Combined, that and other meetings’ presence in downtown Providence reflect favorably on the conference business associated with the Convention Center, said Elorza and PWCVB President and CEO Martha Sheridan.

“The meetings and convention industry in Providence is a powerful economic generator, filling hotels, restaurants and the Rhode Island Convention Center,” said Elorza. “It also serves as a springboard to other economic opportunities, whether it is the conversion of meeting delegates to leisure travelers or the chance to meet with world-class leaders in their field.”

In all, meetings, conventions and sporting events booked by the PWCVB in September, October and November generated $17 million in direct spending, a news release from the convention and visitors bureau said.

The Expo will generate $674,000 in direct spend and has brought experts in the field of naval engineering and architecture here, Sheridan noted.

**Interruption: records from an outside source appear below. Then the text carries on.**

/-- The interpreter takes a printable byte and a new line (R172, R173, R175). `taken` is the console with the byte out of the
queue; a new line at line 31 scrolls, or sets the full marker when scroll is off; while the marker is set, both are dropped.
The control codes (R174), each with everything it changes; every other byte ignored and counted; and at column 64 wrap on
starts no new line and the next printable byte is dropped. That COLUMN takes 0x05 with its n as one command, whatever n is,
and takes a later n when the queue held none, is the model's reading (assumption 32). -/
def Obligations.InterpreterActsOnEveryByte : Prop :=
  (∀ (s : State) (b : Byte) (q : List Byte), s.Ready → s.ocu.colPending = false → s.ocu.textQ = b :: q →
    let taken : Ocu := { s.ocu with textQ := q, textReady := s.ocu.textReady || decide (q.length ≤ 24) }
    let shows := fun (o : Ocu) => finish { s with ocu := { o with viewTop := o.line - 7 } }
    let newLine := fun (o : Ocu) =>
      if o.line < 31 then { o with line := o.line + 1, col := 0 }
      else if o.scroll then { o with hist := o.hist.drop 1 ++ [List.replicate 64 ⟨0x20, false⟩], col := 0 }
      else { o with fullMark := true }
    let typed : Ocu := { taken with col := s.ocu.col + 1
                                    hist := s.ocu.hist.modify s.ocu.line fun l => l.set s.ocu.col ⟨b, s.ocu.emph⟩ }
    (0x20 ≤ b.toNat → b.toNat ≤ 0x7E →
      (s.ocu.fullMark = true ∨ 63 < s.ocu.col → exec .printableByte s = .next (shows taken)) ∧
      (s.ocu.fullMark = false → s.ocu.col ≤ 63 → exec .printableByte s =
        .next (shows (if s.ocu.col = 63 ∧ s.ocu.wrap = true then newLine typed else typed)))) ∧
    (b = 0x03 →
      (s.ocu.fullMark = true → exec .newLine s = .next (shows taken)) ∧
      (s.ocu.fullMark = false → exec .newLine s = .next (shows (newLine taken))))) ∧
  ∀ (s : State) (b : Byte) (q : List Byte), s.Ready → s.ocu.textQ = b :: q →
    let taken : Ocu := { s.ocu with textQ := q, textReady := s.ocu.textReady || decide (q.length ≤ 24) }
    let shows := fun (o : Ocu) => finish { s with ocu := { o with viewTop := o.line - 7 } }
    let blank : Cell := ⟨0x20, false⟩
    let cleared := fun (l : List Cell) => l.take s.ocu.col ++ List.replicate (64 - s.ocu.col) blank
    let counted := fun (o : Ocu) => { o with ctlIgnored := min 65535 (o.ctlIgnored + 1) }
    let column := fun (n : Byte) (o : Ocu) => if n.toNat ≤ 63 then { o with col := n.toNat } else counted o
    (s.ocu.colPending = true → exec .column s = .next (shows (column b { taken with colPending := false }))) ∧
    (s.ocu.colPending = false →
      (b = 0x01 → exec .home s = .next (shows { taken with line := 0, col := 0, fullMark := false })) ∧
      (b = 0x02 → exec .clearHistory s = .next (finish { s with ocu := { taken with
        hist := List.replicate 32 (List.replicate 64 blank), line := 0, col := 0, fullMark := false, viewTop := 0 } })) ∧
      (b = 0x04 → exec .clearToEndOfLine s = .next (shows { taken with
        hist := s.ocu.hist.modify s.ocu.line cleared })) ∧
      (b = 0x05 → q = [] → exec .column s = .next (shows { taken with colPending := true })) ∧
      (∀ n r, b = 0x05 → q = n :: r → exec .column s = .next (shows (column n { taken with
        textQ := r, textReady := s.ocu.textReady || decide (r.length ≤ 24) }))) ∧
      (b = 0x06 → exec .emphasisOn s = .next (shows { taken with emph := true })) ∧
      (b = 0x07 → exec .emphasisOff s = .next (shows { taken with emph := false })) ∧
      (b = 0x08 → exec .backspace s = .next (shows { taken with col := s.ocu.col - 1 })) ∧
      (b = 0x0E → exec .wrapOff s = .next (shows { taken with wrap := false })) ∧
      (b = 0x0F → exec .wrapOn s = .next (shows { taken with wrap := true })) ∧
      (b = 0x10 → exec .scrollOff s = .next (shows { taken with scroll := false })) ∧
      (b = 0x11 → exec .scrollOn s = .next (shows { taken with scroll := true })) ∧
      (0x7F ≤ b.toNat ∨ b.toNat ∈ [0, 9, 10, 11, 12, 13, 18, 19, 20, 21, 22, 23, 24, 25, 26, 27, 28, 29, 30, 31] →
        exec .ignoredControl s = .next (shows (counted taken))) ∧
      (s.ocu.col = 64 → 0x20 ≤ b.toNat → b.toNat ≤ 0x7E → exec .printableByte s = .next (shows taken)))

“In Providence, we have enjoyed a particularly lucrative fall that has seen several medical and scientific groups meet,” she added.

Other key meetings and conventions held this fall that resulted in economic impact to the city include the Association of Pediatric Hematology/Oncology Nurses Annual Conference, with a direct spend of $1.6 million, and the American Biological Safety Association Annual Conference, with a direct spend of $1.5 million.

Elorza’s administration, along with representatives of the R.I. Commerce Corp., have been working with both SNAME and the WMTC, organizing a presentation by the University of Rhode Island and Deepwater Wind, and hosting a small reception for conference delegates.

Sheridan, a board member of the U.S. Travel Association, pointed to that organization’s “Meetings Mean Business” campaign, which champions the meetings industry’s role in economic development.

“The purpose of ‘Meetings Mean Business’ is to develop an information and advocacy platform that explains how the industry drives business, creates jobs and generates economic value,” said Sheridan.